Kelly @ Love Well says:
This is powerful stuff, Shaun. Testify. You testify of what God has shown you — and you pass it on to us. Seed to sow.
“Enough” is my favorite song on the CD too.
Melissa Eitniear says:
Thank you! I just found your blog this morning and it is a confirmation message to me from God. For the third time now in 24 hours I have received the same message in three very different ways.
JR says:
I have re-written this several times, mainly because it infuriates me. I should preface this by saying that those spiritual gift assessments (for what they’re worth) tend to score me somewhat highly in terms of being gifted at financial giving. I tend to disagree with that assessment, but whatever. I probably don’t have the most balanced opinions about this kind of thing.
I saw a well-respected financial ministry recommend spending 35-40% of your budget on housing costs and 10% on total charitable giving (church gift/tithe+other giving). What I wanted to say (without succumbing to the multiple rants that I’ve already written and deleted) is, “That is absurd!” I really don’t know a nicer way to put it.

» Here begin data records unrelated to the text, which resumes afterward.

-- ==== Sys2Proof/Machine/State.lean ====
section
/-! DEFINITION. The state of the CW316 as plain data: one structure per block of the part, the commands that wait,
what the part has driven at its outputs, and the state right after reset. -/

namespace Sys2Proof.Machine

/-! ## Codes and small types (section 12.2) -/

/-- Region roles (R1). -/
inductive Role where
  | free | source | target
deriving DecidableEq, Repr

/-- Region states (R1). The role is a view of the state: `free` is FREE, the next four are SOURCE, the last three
TARGET. -/
inductive RegionState where
  | free | lagging | mirrored | refused | draining | accepting | failed | releasing
deriving DecidableEq, Repr

/-- The class of a source region, which is also the name of its send queue (R1, R23). -/
inductive QueueClass where
  | sync | async
deriving DecidableEq, Repr

inductive RegionCause where
  | opened | converged | queueFull | holdExpired | writeError | sessionDown | rejected | closed | drained
  | applyError | released
deriving DecidableEq, Repr

inductive FenceOutcome where
  | durable | notDurable | notTaken
deriving DecidableEq, Repr

inductive FenceCause where
  | none | listFull | notUp | regionLagging | regionRefused | resyncError | resyncAbandoned | sessionDown
deriving DecidableEq, Repr

inductive LossCause where
  | carrier | retryLimit | protocol | peerLeft | peerRejoined | disconnected
deriving DecidableEq, Repr

inductive RefusalCause where
  | sameUnit | version
deriving DecidableEq, Repr

inductive RejectReason where
  | noTarget | outOfRange | targetFailed
deriving DecidableEq, Repr

inductive RecordKind where
  | write | block | note
deriving DecidableEq, Repr

/-- Results of commands (R145). -/
inductive CmdResult where
  | ok | badCommand | badArgument | badEntry | entryBusy | overlap | notConnected | busy | lost
deriving DecidableEq, Repr

inductive SessionState where
  | disabled | calling | up | closing
deriving DecidableEq, Repr

inductive BlockState where
  | idle | waiting | reading | discarding
deriving DecidableEq, Repr

inductive HoldReason where
  | none | syncFull | blockRead | applyPending | commandFull | loading
deriving DecidableEq, Repr

inductive LoadState where
  | loading | running | bypass
deriving DecidableEq, Repr

/-- The statistics counters (R165). -/
inductive Stat where
  | capturedWrites | mergedWrites | recordsSent | recordsResent | blocksSent | recordsApplied | duplicates | gaps
  | framesBad | framesStale | holds | holdExpiries | dirtyMarks | targetWritesRefused | controlErrors | eventsLost
deriving DecidableEq, Repr

/-! ## Configuration Loader (R169) and parameters (R150) -/

/-- The fields read from the PROM image (R169, R180). -/
structure PromFields where
  signature : BitVec 32
  unitId : BitVec 8
  linkRate : BitVec 8
  present : BitVec 16
  controlBase : BitVec 64
  values : Vector (BitVec 16) 7
  crc : BitVec 16
deriving DecidableEq, Repr

/-- The Configuration Loader (R169). The load timer is stopped, or running with the microseconds left on its own
clock (R170). -/
structure Loader where
  loadState : LoadState
  loadTimer : Option Nat
  prom : PromFields
deriving DecidableEq, Repr

/-- The current values of the parameters (R150), in microseconds where they are times. -/
structure Params where
  ackDelay : BitVec 32
  replayTimeout : BitVec 32
  retryLimit : BitVec 32
  holdLimit : BitVec 32
  joinInterval : BitVec 32
  attnThreshold : BitVec 32
  attnDelay : BitVec 32
deriving DecidableEq, Repr

/-! ## Region Table and dirty map (R1, R79) -/

/-- A Region Table entry (R1), with its slice of the dirty map (R79). `dirty` holds the segments whose dirty flag is
set, ascending; its length is the dirty count. `errorReported` holds the segments whose error-reported flag is
set. -/
structure Entry where
  state : RegionState
  base : Addr
  sizeExp : Nat
  cls : Option QueueClass
  peer : RegionIx
  cursor : Nat
  dirty : List Nat
  errorReported : List Nat
deriving DecidableEq, Repr

/-- The fields of a FREE entry (R1). -/
def Entry.zero : Entry := ⟨.free, 0, 0, none, 0, 0, [], []⟩

/-! ## Session Controller (R44) -/

/-- The ACCEPT this part last sent (R44). -/
structure Answer where
  epoch : BitVec 16
  echo : BitVec 16
  last : BitVec 16
deriving DecidableEq, Repr

/-- The Session Controller (R44), with the carrier flag and whether the transceiver has been started (R40). `dropped` is
the model's own: the carrier has been present and has dropped, so that a frame delivered before may be taken behind the
drop (R43; notes/assumptions/9.md). The own unit id is the PROM's. Running timers hold the time base at which they
expire. -/
structure Session where
  transceiver : Bool
  carrier : Bool
  dropped : Bool
  state : SessionState
  enable : Bool
  call : BitVec 16
  lastEpoch : BitVec 16
  epoch : BitVec 16
  peerUnit : BitVec 8
  peerCall : BitVec 16
  answer : Option Answer
  refusalReported : Bool
  joinTimer : Option (BitVec 32)
  pendingDisconnect : Option (BitVec 16)
deriving DecidableEq, Repr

I’m so tempted to put in a bunch of statistics to back up that statement, but I won’t. Instead, I’ll share this:
You can chose a new definition of luxury–which in and of itself is a luxury–that choice. Luxury doesn’t have to mean trinkets and do-dads and gadgets and more square-footage. Luxury can mean having enough: enough to share with Jennifer and Nupor so that they have enough–just enough, enough to share with a friend in Canada so that they can share God’s healing in broken relationships, enough to share with the Bible college in Central Asia so that they can be trained to share the Good News with their own people, enough to share with friends living in an Indian slum so that they can share God’s love and their few belongings with their neighbors. Luxury can mean having enough and giving the rest away.
Elaine says:
Amen, to this post! The philosophy of giving from an abundance is so prevalent in the Christian community. Francis Chan speaks out against this, as does Tim Keller. As TK explains, the gospel calls for sacrificial giving: it did for Christ. How can we as His followers say we can’t give because we don’t have enough, when Jesus gave everything?
JR says:
PS that 35-40% was recommended for single people living alone. I know that families have different needs.
Susan says:
reminds me of our verse yesterday in Sunday school…
Let your conversation be without covetousness and be content with such thing as ye have: for he hath said, I will never leave thee nor forsake thee.
Hebrews 13:5
Brenda says:
I love your perspective. This post means so much to the season in which I find myself. God is sufficient and in His sufficiency I find abundance.